Aside from that, no one knew anything about him. But we’d soon learn.

Those of us in the expat community – Brits, Yanks, Aussies, Canadians, the odd German – had a vested interest in learning more about this remarkable fellow. We figured that any business we did here would run through him eventually. The station chiefs for the CIA, MI-6, and KGB also wanted to know where he’d come from and where his allegiances lay. With Umno, with PAS, with the Saudis? But whatever he’d been before, he was now an Umno man, and he kept his counsel close, and his past as much a mystery as possible.

That didn’t stop any of us from digging, and later on pouring more money than might seem reasonable into finding out. We could all tell that this was a man on the way up, and sleepy Southeast Asia was soon poised to take off. Big time.

Then as now, money loosened tongues. Men and women would talk off the record and on. Some would tell you the unvarnished truth, but most would mix truth and lies to keep you coming back. We all knew the game. Many of us had intel backgrounds, so some of this was familiar territory. Stories had to be checked and cross-checked, rumours run to ground. Even then, a lot of what was out there was speculation and hearsay. Over the years, each of us compiled our own files on the man. Each of us used what we had, and we traded among ourselves, much as we did for other key Umno men who ruled the country. But Anwar’s file was worth almost as much as Mahathir’s, and in time, even more.

When he eventually made his move on Mahathir, we –

But I’m getting ahead of myself. This is a story of the man without a face, or, if you prefer, the man with many faces, the man who could be everything to anyone, whose every move was calculated to advance his own goals.

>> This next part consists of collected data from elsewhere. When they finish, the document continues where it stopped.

-- ==== Sys2Proof/Machine/Dequant.lean ====
section
/-!
DEFINITION. The dequantization table load and the multiply (43_dequant_idct R190, R191, R197).
-/

namespace Sys2Proof.Machine

/-- Entry `j` of a table body at `p` with precision `pq`: one byte, or two in big-endian order (R190, 20 R69). -/
def quantEntry (src : Nat → Option Byte) (pq p j : Nat) : Option Half :=
  if pq = 0 then (src (p + j)).map fun b => b.setWidth 16
  else (bigEndian16 src (p + 2 * j)).map fun v => BitVec.ofNat 16 v

/-- Entries `j`, `j + 1`, … of a table body, `n` of them, or none if a byte is `EOS`. -/
def quantEntries (src : Nat → Option Byte) (pq p : Nat) : Nat → Nat → Option (List Half)
  | 0, _ => some []
  | n + 1, j =>
    match quantEntry src pq p j, quantEntries src pq p n (j + 1) with
    | some v, some vs => some (v :: vs)
    | _, _ => none

/-- R190. Entry `j` of the body goes to natural index `ZZ[j]`, so index `i` takes entry `ZZI[i]`. -/
def qloadBody (spec : Byte) (s : State) : Except CmdError State :=
  let pq := (hiNib spec).toNat
  match quantSpec spec with
  | none => .error ⟨.invalidQuantSpec, spec.setWidth 32⟩
  | some ref =>
    if pq > 1 then .error ⟨.invalidQuantSpec, spec.setWidth 32⟩
    else
      match quantEntries s.streamByte pq s.tblptr.toNat 64 0 with
      | none => .error ⟨.streamEnd, s.tblptr⟩
      | some vs =>
        let s' := (s.setQt (loNib spec).toNat (tab fun i => vs.getD (zzi i) 0)).setValid ref true
        .ok { s' with tblptr := BitVec.ofNat 32 (s.tblptr.toNat + 64 * (pq + 1)) }

/-- `QLOAD spec` (R190). -/
def execQload (spec : Byte) (s : State) : Host.Outcome State Fault Refusal :=
  runCommand (.qload spec) (qloadBody spec) s

/-- R191: the block times the table, lane by lane, each product wrapped. -/
def dequantized (blk : Block) (q : Vector Half 64) : Block :=
  tab fun i => toWord (wrap32 (signed (lane blk i) * (nth q i).toNat))

/-- `DEQUANT bD, bS, qT` (R191). -/
def execDequant (d b t : Nib) (s : State) : Host.Outcome State Fault Refusal :=
  runCommand (.dequant d b t)
    (fun s => .ok (s.setBuf d.toNat (dequantized (s.buf b.toNat) (s.qt t.toNat)))) s

end Sys2Proof.Machine
end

It is the story as we saw it and as we learned it. It is the story told by documents and eyewitnesses.

It is a personal story, because I lived it, too. I spent decades, off and on, following this trail, through smoke-filled dives in Bangsar, Georgetown, Kuching, and elsewhere; through clandestine meetings in Putrajaya and Singapore and Ankara; through conference rooms and board rooms in Malaysia, the United Kingdom, Australia, and the United States.

This is the story of Anwar Ibrahim. We put it together over the years, a group of expats, old hands, if you will, who were good at comparing notes. Much of what is in here is simply documented fact that has disappeared in the mists of time. More is based on in-person interviews with principals and eyewitnesses. Some is hearsay and rumour, unreliable intimations from unreliable sources – but remarkable for how it predicted the world in which we now live, and showed us what Anwar would do and did.

This is the story of the greatest, most nimble, most articulate, and ultimately the most flawed opportunist of our times. A chameleon. A charmer. A brilliant but ultimately tragic persona. What you will read over the coming weeks is the result of collecting these stories, these interviews, these files, into a single work. I’ve always considered these to be the I-Files – though the reason I chose that name would likely surprise you.

How all of this information was gathered – who has the goods on whom, who were the narrators, who the interviewees – is so classified at Langley and at Lambeth and Vauxhall Cross that I didn’t even dare question it. That would have gotten me into far too much trouble. With Malaysia facing Anwar’s last chance at becoming Prime Minister; with the man who put in motion a decades-old plan to radicalise this tolerant and easy-going nation so keen to take power; with so much of his story untold, I knew it was time.

It is high time that this story was told.